Tuesday, July 01, 2014

Recent Listening: John Surman

John Surman is a player I have been meaning to check out for a while now. I’m not only interested in his soprano work but also the fact that his music crosses from the jazz realm into the “what do you call this?” abyss.

The Spaces In Between (ECM) – Surman (soprano/baritone sax, bass clarinet) and Chris Laurence (bass) joined by the string quartet of Patrick Kiernan, Rita Manning (violin) Bill Hawkes (viola) and Nick Cooper (cello). Very melodic playing at times blurs the line between improvisations and composed material. Overall the feel is unhurried, melodic and somewhat introspective. There’s almost a suite-like feel to the album with the pieces flowing together well – just as I felt it was getting a bit bogged down things picked up again. It was fun trying to pick which instrument Surman would play on each track as I listened to the introductions. Recorded in 2006 at the St. Gerold monastery in Austria, which I believe is where the Bley/Phillips/Parker album Sankt Gerold was recorded (also on ECM).

In The Evenings Out There (ECM) This one is usually listed under the leadership of pianist Paul Bley but the other musicians – John Surman (baritone/bass clarinet) Gary Peacock (b) and Tony Oxley (d) – share credit on the album spine.
The album mixes things up over the 12 tracks with solo (4 by Bley, 2 by Peacock, 1 by Surman on Baritone), duo (Peacock/Oxley, Bley/Peacock, Oxley/Bley) and 2 quartet performances (Surman on baritone and bass clarinet). The recording has a very open feel, there’s plenty of space for the musicians to play, listen and react – free and melodic. As usual when I hear Bley I wonder why I don’t listen to more from him. It would have been nice to hear a bit more from Surman. Apparently the pieces here were recorded at the session in 1991 that resulted in Adventure Playground that was released under Surman’s name – I’ll have to check that.

Fragments (ECM) 
Another from Bley, is time with Bill Frisell (g) and Paul Motian (d) joining Surman (4 tracks on Bass Clarinet 2 each on Baritone and soprano and sits one track out). Of the nine tracks, there were a few that I had heard before (Frisell’s “Monica Jane” Carla Bley’s “Seven” and “Closer” and Annette Peacock’s “Nothing Ever Was, Anyway”). Quite a mellow set with Surman’s “Line Down” being the odd-one-out, but it does provide some contrast. Strong individual voices yet the quartet come together and work well.

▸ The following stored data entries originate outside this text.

-- ==== Sys2Proof/Laws/KeepsTick.lean ====
section
/-! SUPPORT. What the functions of Machine/Tick.lean leave alone. -/

namespace Sys2Proof.Machine

set_option linter.all false

theorem kept_tick {b₀ s : State} (h : Kept b₀ s) : Kept b₀ (tick s) := by
  have k : Keeps (s.atTick (s.now + 1)) (((s.atTick (s.now + 1)).upLk fun k => { k with shadow := if (s.atTick (s.now + 1)).now % 4 = 0 then k.shadow + 4 else k.shadow }).aesTick.kecTick) :=
    keeps_kecTick (keeps_aesTick (keeps_upLk (keeps_refl _) (fun _ h => h) (fun _ h => h)))
  unfold tick
  dsimp only
  generalize ((s.atTick (s.now + 1)).upLk fun k => { k with shadow := if (s.atTick (s.now + 1)).now % 4 = 0 then k.shadow + 4 else k.shadow }).aesTick.kecTick = u at k ⊢
  have k2 := kept_ite (c := (u.tide.power == .standby && !u.canReceives) = true)
    (kept_upTide (f := fun t => { t with tbOff := t.tbOff + 1 }) ((kept_atTick h).of k)) ((kept_atTick h).of k)
  exact kept_ite k2 (k2.of (keeps_drainBulk (keeps_refl _)))

end Sys2Proof.Machine
end

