/-- A far write that is served: the access begins, the latch of its register is released, the register has its effect. -/
theorem State.farWrite_served (s : State) (a : Nat) (eff : State → State) (hp : s.portUp = true)
    (hm : s.mainUp = true ∨ alwaysServed a = true) :
    s.farWrite a eff = eff ((s.beginFar none).upPort fun p => p.unlatch a) := by
  have : ((s.beginFar none).upPort fun p => p.unlatch a).mainUp = s.mainUp := rfl
  unfold State.farWrite
  rcases hm with h | h <;> simp [hp, this, h]

/-- A far write in a main-domain reset is counted and dropped (R667). -/
theorem State.farWrite_dropped (s : State) (a : Nat) (eff : State → State) (hp : s.portUp = true)
    (hm : s.mainUp = false) (ha : alwaysServed a = false) :
    s.farWrite a eff = ((s.beginFar none).upPort fun p => p.unlatch a).upPort
      fun p => { p with errDropped := satInc p.errDropped } := by
  have : ((s.beginFar none).upPort fun p => p.unlatch a).mainUp = s.mainUp := rfl
  unfold State.farWrite
  simp [hp, this, hm, ha]

/-- A near write that is served. -/
theorem State.nearWrite_served (s : State) (a : Nat) (eff : State → State) (hp : s.portUp = true) :
    s.nearWrite a eff = eff (s.upPort fun p => p.unlatch a) := by simp [State.nearWrite, hp]

/-- Before the port has started no far write has an effect (R746). -/
theorem State.farWrite_down (s : State) (a : Nat) (eff : State → State) (hp : s.portUp = false) :
    s.farWrite a eff = s := by simp [State.farWrite, hp]

end Sys2Proof.Machine
end

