/-- The slot holds the credential. -/
theorem verifiedRegister_cred (hpage : page = List.replicate 4096 1#8) :
    slotCred (slotBytes (verifiedRegister page n v).page n) = onesCred := by
  have hlen : page.length = 4096 := hpage ▸ List.length_replicate
  have hpages : (slotPages n).map (verifiedRegister page n v).page = (slotPages n).map fun _ => page :=
    List.map_congr_left fun k hk => verifiedRegister_page hlen hk
  have hbytes : slotBytes (verifiedRegister page n v).page n = List.replicate 12 1#8 := by
    unfold slotBytes
    rw [hpages, hpage]
    generalize hm : 12 * n % 4096 = m
    unfold slotPages
    split
    · have hroom : 12 ≤ 4096 - m := by omega
      rw [List.map_singleton, List.flatten_singleton, List.drop_replicate, List.take_replicate, Nat.min_eq_left hroom]
    · have hroom : 12 ≤ 4096 + (4096 + 0) - m := by omega
      rw [List.map_cons, List.map_singleton, List.flatten_cons, List.flatten_singleton, List.replicate_append_replicate,
        List.drop_replicate, List.take_replicate, Nat.min_eq_left hroom]
  rw [hbytes]
  decide

theorem placeKec_ne_nil (j : KecJob) (l : List KecJob) : placeKec j l ≠ [] := by
  unfold placeKec
  split
  · exact List.cons_ne_nil _ _
  · dsimp only
    split <;> exact List.cons_ne_nil _ _

/-- A page that is neither verified nor bad is checked (R373): the engine gets a job, and the page is verified. -/
theorem touchPage_verified {s : State} (hpage : page.length = 4096) (hreg : s.reg = verifiedRegister page n v)
    (hk : k ∈ slotPages n) (hv : k ∉ v) (hcan : s.canDerive = true) :
    (s.touchPage k).reg = verifiedRegister page n (k :: v) ∧ (s.touchPage k).cry.kjobs ≠ [] ∧
      (s.touchPage k).canDerive = true := by
  have hkv : s.reg.verified.contains k = false := by
    have hver : s.reg.verified = v := by
      rw [hreg]
      rfl
    rw [hver]
    simpa using hv
  have hbad : s.reg.bad.contains k = false := by
    rw [hreg]
    rfl
  have hgood : s.reg.pageBad k = false := by
    rw [hreg]
    exact verifiedRegister_good hpage hk
  have htouch : s.touchPage k = (s.kecAsk { KecJob.reset with level := 2#2, left := 48 * (4096 / 136 + 1), work := .page }).upReg
      fun r => { r with verified := k :: r.verified } := by
    unfold State.touchPage
    rw [hkv, hbad, hcan, hgood]
    rfl
  rw [htouch, State.kecAsk, if_pos hcan]
  refine ⟨?_, placeKec_ne_nil _ _, hcan⟩
  change { s.reg with verified := k :: s.reg.verified } = _
  rw [hreg]
  rfl

/-- The pages of a slot are touched one after the other (R366). -/
theorem foldl_touchPage_verified {s : State} {l : List Nat} (hpage : page.length = 4096) (hreg : s.reg = verifiedRegister page n v)
    (hl : ∀ k ∈ l, k ∈ slotPages n ∧ k ∉ v) (hnodup : l.Nodup) (hne : l ≠ []) (hcan : s.canDerive = true) :
    ∃ w, (l.foldl State.touchPage s).reg = verifiedRegister page n w ∧ (l.foldl State.touchPage s).cry.kjobs ≠ [] := by
  induction l generalizing s v with
  | nil => exact absurd rfl hne
  | cons k l ih =>
    obtain ⟨hmem, hkv⟩ := hl k List.mem_cons_self
    obtain ⟨hreg', hjobs, hcan'⟩ := touchPage_verified hpage hreg hmem hkv hcan
    obtain ⟨hkl, hnodup'⟩ := List.nodup_cons.mp hnodup
    cases l with
    | nil => exact ⟨_, hreg', hjobs⟩
    | cons m l =>
      refine ih hreg' (fun x hx => ?_) hnodup' (List.cons_ne_nil _ _) hcan'
      obtain ⟨hxmem, hxv⟩ := hl x (List.mem_cons_of_mem _ hx)
      exact ⟨hxmem, fun hmem => (List.mem_cons.mp hmem).elim (fun heq => hkl (heq ▸ hx)) hxv⟩

theorem slotPages_nodup (n : Nat) : (slotPages n).Nodup ∧ slotPages n ≠ [] := by
  unfold slotPages
  split <;> simp

end
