-- ==== Sys2Proof/Syntax.lean ====
section
/-! DEFINITION. The commands of the block: one constructor per row of the table, with its operands. -/

namespace Sys2Proof
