-- ==== Sys2Proof/Machine/Images.lean ====
section
/-! DEFINITION. Images: the container (11 R261 to R266), the signature block (18 R441, R442), version pairs (19 R472), the boot flash and its
directory (11 R267 to R269). -/

namespace Sys2Proof.Machine

/-! ## The container (11 R261, R262) -/

/-- TYPE. -/
def imgType (b : List Byte) : Nat := byteAt b 12
/-- ENC. -/
def imgEnc (b : List Byte) : Bool := (byteAt b 13).testBit 0
/-- NONDET. -/
def imgNondet (b : List Byte) : Bool := (byteAt b 13).testBit 1
/-- IVER. -/
def imgVer (b : List Byte) : Nat := fieldLe b 16 4
/-- PLEN. -/
def imgPlen (b : List Byte) : Nat := fieldLe b 24 4
/-- FMAX of clock `c`, in kHz. -/
def imgFmax (b : List Byte) (c : Nat) : Nat := fieldLe b (40 + 4 * c) 4
/-- The clocks an image uses, in the bits of MOR_REG_r.CLKS. -/
def imgClks (b : List Byte) : Nat := [0, 1, 2].foldl (fun a c => if imgFmax b c = 0 then a else a + 2 ^ c) 0
/-- The payload as stored. -/
def imgPayload (b : List Byte) : List Byte := (b.drop 640).take (imgPlen b)
/-- The header checks of R266, for an image of type `t`; ENC is as R263 has it for the type. -/
def hdrOk (t : Nat) (b : List Byte) : Bool :=
  let enc := !(t == 1 || t == 2)
  let zero (off n : Nat) : Bool := fieldLe b off n == 0
  b.take 8 == ascii "NRV960IM" && byteAt b 11 == 1 && imgType b == t && (imgEnc b == enc) && decide (byteAt b 13 < 4) && zero 14 2 &&
    imgPlen b % 16 == 0 && zero 56 72 && (enc || zero 28 12) && (t == 16 || zero 40 16) &&
    b.length == 640 + imgPlen b + (if enc then 16 else 0)

/-! ## The signature block (18 R441, R442) -/

/-- The signature block. -/
def sigBlock (b : List Byte) : List Byte := (b.drop 128).take 512
/-- SVN. -/
def imgSvn (b : List Byte) : Nat := fieldLe (sigBlock b) 16 4
/-- Whether the block verifies: its magic and format, its root, its signature, its security version. -/
def sigOk (k : Keystone) (b : List Byte) : Bool :=
  let g := sigBlock b
  let root := byteAt g 12
  let pub := (g.drop 24).take 96
  g.take 8 == ascii "NRV960SG" && byteAt g 11 == 1 && decide (root < 4) && !k.rootRevoked.testBit root &&
    beNat (sha256 pub) == (Config.rootDigest root).toNat &&
    Config.ecdsaOk pub (sha256 (b.take 128 ++ g.take 408 ++ imgPayload b)) ((g.drop 408).take 96) &&
    (imgType b == 16 || decide (mget 0 k.svn (imgType b) ≤ imgSvn b))
/-- The image key in force (11 R264): none where it is absent or lost. -/
def imageKey (k : Keystone) : Option (List Byte) := if k.keysrcNow then k.vbatKey else k.fuseKey
/-- The payload in plaintext: decrypted under the image key where ENC = 1, none where the tag fails. -/
def plainOf (k : Keystone) (b : List Byte) : Option (List Byte) :=
  if imgEnc b then
    (imageKey k).bind (fun key => Config.gcmOpen key ((b.drop 28).take 12) (b.take 640) (imgPayload b) ((b.drop (640 + imgPlen b)).take 16))
  else some (imgPayload b)

/-! ## Version pairs (19 R472; 18 R441, R443) -/

/-- The own interface entries of an image: IFID and version. -/
def ownIfs (b : List Byte) : List (Nat × Nat) :=
  let g := sigBlock b
  (upTo (min 8 (byteAt g 20))).map (fun i => (fieldLe g (120 + 8 * i) 2, fieldLe g (124 + 8 * i) 4))
/-- Its partner entries: type, IFID and version. -/
def partnerIfs (b : List Byte) : List (Nat × Nat × Nat) :=
  let g := sigBlock b
  (upTo (min 28 (byteAt g 21))).map (fun i => (byteAt g (184 + 8 * i), fieldLe g (186 + 8 * i) 2, fieldLe g (188 + 8 * i) 4))
/-- Whether one image's partner list names the other. -/
def names (x y : List Byte) : Bool :=
  (partnerIfs x).any (fun e => e.1 == imgType y && (ownIfs y).any (fun o => o.1 == e.2.1 && o.2 / 65536 == e.2.2 / 65536))
/-- How a pair stands: qualified, run at chosen versions (IFID and version), or failed. -/
inductive Pair where
  | qualified
  | chosen (vs : List (Nat × Nat))
  | failed
  deriving DecidableEq, Repr
/-- The pair of two images. -/
def pairOf (x y : List Byte) : Pair :=
  if names x y || names y x then .qualified
  else
    let shared := ((ownIfs x).map (·.1)).eraseDups.filter (fun i => (ownIfs y).any (fun o => o.1 == i))
    let best (i : Nat) : Option Nat :=
      let vs := ((ownIfs x).filter (fun o => o.1 == i && o.2 != 0xFFFFFFFF && (ownIfs y).any (fun p => p.1 == i && p.2 / 65536 == o.2 / 65536))).map (·.2)
      vs.foldl (fun (a : Option Nat) v => some (max v (a.getD 0))) none
    if shared.isEmpty then .qualified
    else if shared.any (fun i => (best i).isNone) then .failed
    else .chosen (shared.map (fun i => (i, (best i).getD 0)))
/-- The detail bytes of a version-pair signature: both types, then the versions chosen. -/
def pairDetail (x y : List Byte) (vs : List (Nat × Nat)) : List Byte :=
  leBytes 1 (imgType x) ++ leBytes 1 (imgType y) ++ vs.flatMap (fun v => leBytes 2 v.1 ++ leBytes 4 v.2)
/-- A loading image checked against every running one of another type: a failed pair is reported with its partner; a pair run
unqualified sets UNQUAL and exports an informational signature. -/
def checkPairs (s : State) (b : List Byte) : Bool × State :=
  (s.hub.running.filter (fun e => e.1 != imgType b)).foldl
    (fun (a : Bool × State) e =>
      match pairOf b e.2 with
      | .qualified => a
      | .chosen vs =>
        (a.1, faultSig (setFlag a.2 (hltB + 0x304) 30 true) { fsid := 0x40, kind := 7, die := 0x10, sev := 3, detail := pairDetail b e.2 vs })
      | .failed =>
        let s1 := setFld (setFld (setFlag a.2 (hltB + 0x304) 31 true) (hltB + 0x304) 8 8 (imgType b)) (hltB + 0x304) 0 8 e.1
        (false, faultSig s1 { fsid := 0x40, kind := 7, die := 0x10, code := 0x22, action := 5, sev := 1, detail := pairDetail b e.2 [] }))
    (true, s)

/-! ## The boot flash and its directory (11 R267 to R269) -/

/-- Bytes of the boot flash; an erased byte reads 0xFF. -/
def bootRead (s : State) (a n : Nat) : List Byte := (upTo n).map (fun i => mget 0xFF s.hub.bootFlash (a + i))
/-- Bytes programmed into the boot flash. -/
def bootWrite (s : State) (a : Nat) (b : List Byte) : State :=
  modHub s fun h => { h with bootFlash := (b.foldl (fun (q : SMap Byte × Nat) x => (mset 0xFF q.1 q.2 x, q.2 + 1)) (h.bootFlash, a)).1 }
/-- A directory copy. -/
def dirCopy (s : State) (i : Nat) : List Byte := bootRead s (i * 0x8000) 32768
/-- SEQ of a directory copy. -/
def dirSeq (b : List Byte) : Nat := fieldLe b 12 4
/-- Whether a directory copy is valid (R269). -/
def dirOk (b : List Byte) : Bool := b.take 8 == ascii "NRV960BD" && dirSeq b != 0xFFFFFFFF && fieldLe b 32764 4 == crc32 (b.take 32764)
/-- The copy in use: the valid one of the higher SEQ. -/
def dirUsed (s : State) : Option Nat :=
  let ok (i : Nat) : Bool := bootRead s (i * 0x8000) 8 == ascii "NRV960BD" && dirOk (dirCopy s i)
  match ok 0, ok 1 with
  | true, true => some (if dirSeq (dirCopy s 0) < dirSeq (dirCopy s 1) then 1 else 0)
  | true, false => some 0
  | false, true => some 1
  | false, false => none
/-- The first address of a bank (R268). -/
def bankBase (bank : Nat) : Nat := if bank = 0 then 0x10000 else 0x8000000
/-- The first address past a bank (R268): the reserved 1 MiB above bank 1 is never written. -/
def bankEnd (bank : Nat) : Nat := if bank = 0 then 0x8000000 else 0xFF00000
/-- The directory's entry of a type: offset and length in a bank. -/
def dirEntry (b : List Byte) (t bank : Nat) : Option (Nat × Nat) :=
  ((upTo (min 64 (fieldLe b 20 4))).find? (fun i => byteAt b (32 + 32 * i) == t)).map (fun i =>
    let o := 32 + 32 * i + 4 + 8 * bank
    (fieldLe b o 4, fieldLe b (o + 4) 4))
/-- The bytes of an image's copy in a bank. -/
def bankImage (s : State) (dir : List Byte) (t bank : Nat) : List Byte :=
  match dirEntry dir t bank with | some (off, len) => bootRead s (bankBase bank + off) len | none => []
/-- Whether a flash image is accepted by R266, but for its version pairs; a shell's frame stream lies inside its target (R265). -/
def flashImageOk (k : Keystone) (t : Nat) (b : List Byte) : Bool :=
  hdrOk t b && sigOk k b && (match plainOf k b with | some p => (t != 3 && t != 4) || Config.framesInside p t | none => false)
/-- A base image loaded (R269, R472): from the ACTIVE bank, else from the other with FALLBACK set; none where both fail; a pair that
fails in both banks is kept as reported. -/
def loadBase (s : State) (t : Nat) : Bool × State :=
  match dirUsed s with
  | none => (false, s)
  | some i =>
    let dir := dirCopy s i
    let act := byteAt dir 16 % 2
    let b0 := bankImage s dir t act
    let b1 := bankImage s dir t (1 - act)
    let p0 := if flashImageOk s.ks t b0 then checkPairs s b0 else (false, s)
    let put (s : State) (b : List Byte) : State := modHub s fun h => { h with running := mput h.running t b }
    if p0.1 then (true, put p0.2 b0)
    else
      let p1 := if flashImageOk s.ks t b1 then checkPairs s b1 else (false, s)
      if p1.1 then (true, setFlag (put p1.2 b1) (cfgB + 8) 29 true)
      else (false, if flashImageOk s.ks t b1 then p1.2 else p0.2)

end Sys2Proof.Machine
end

The Biography of Rev. Absalom Dawe (ECM 1994)
This is the first solo album I’ve heard from Surman – he has recorded a few dating back to the late 1970s. The horns (baritone & soprano sax, bass clarinet, some alto clarinet too) get a pretty even spread across the album. Most of the tracks utilize some form multi-tracking with Surman accompanying himself on one or more horns or synth, although there is space for unaccompanied playing. Overall this one didn’t grab me as much as the discs with Bley, but there was still plenty to like (I could take or leave the synth parts). I feel like I’ll warm up to it – the second listen was better than the first. ”The Far Corner’s” did give me a chance to hear his soprano tone on its lonesome (aside from the ever-present ECM reverb).

Under the leadership of Tunisian oud player Anouar Brahem comes Thimar (ECM, 1997) with John Surman (soprano sax/bass clarinet) and Dave Holland (bass).
The album has an unhurried feel to it. The occasional (and very subtle) vocal from Brahem (on “Qurb” for example) adds a little extra of color to the fairly stripped-back feel of the album. Surman divides his time pretty evenly between two horns – four on bass clarinet and five of soprano (including an unaccompanied feature on “Wagt”) and he sits two tunes out. It would have been nice to hear him play some baritone too. At times his soprano summons an “eastern flavor” – not surprising considering the material. There is one composition each from Holland and Surman – the remaining nine are from Brahem.

Surman gets a rich tone on both baritone and bass clarinet and there’s a buzz to his soprano tone that I enjoy. He’s a melodic player with a sense on drama. Not someone I hear mentioned all too often but well worth checking out. I’m looking forward to exploring some more – perhaps some of his earlier work and the other session with Bley/Oxley/Peacock.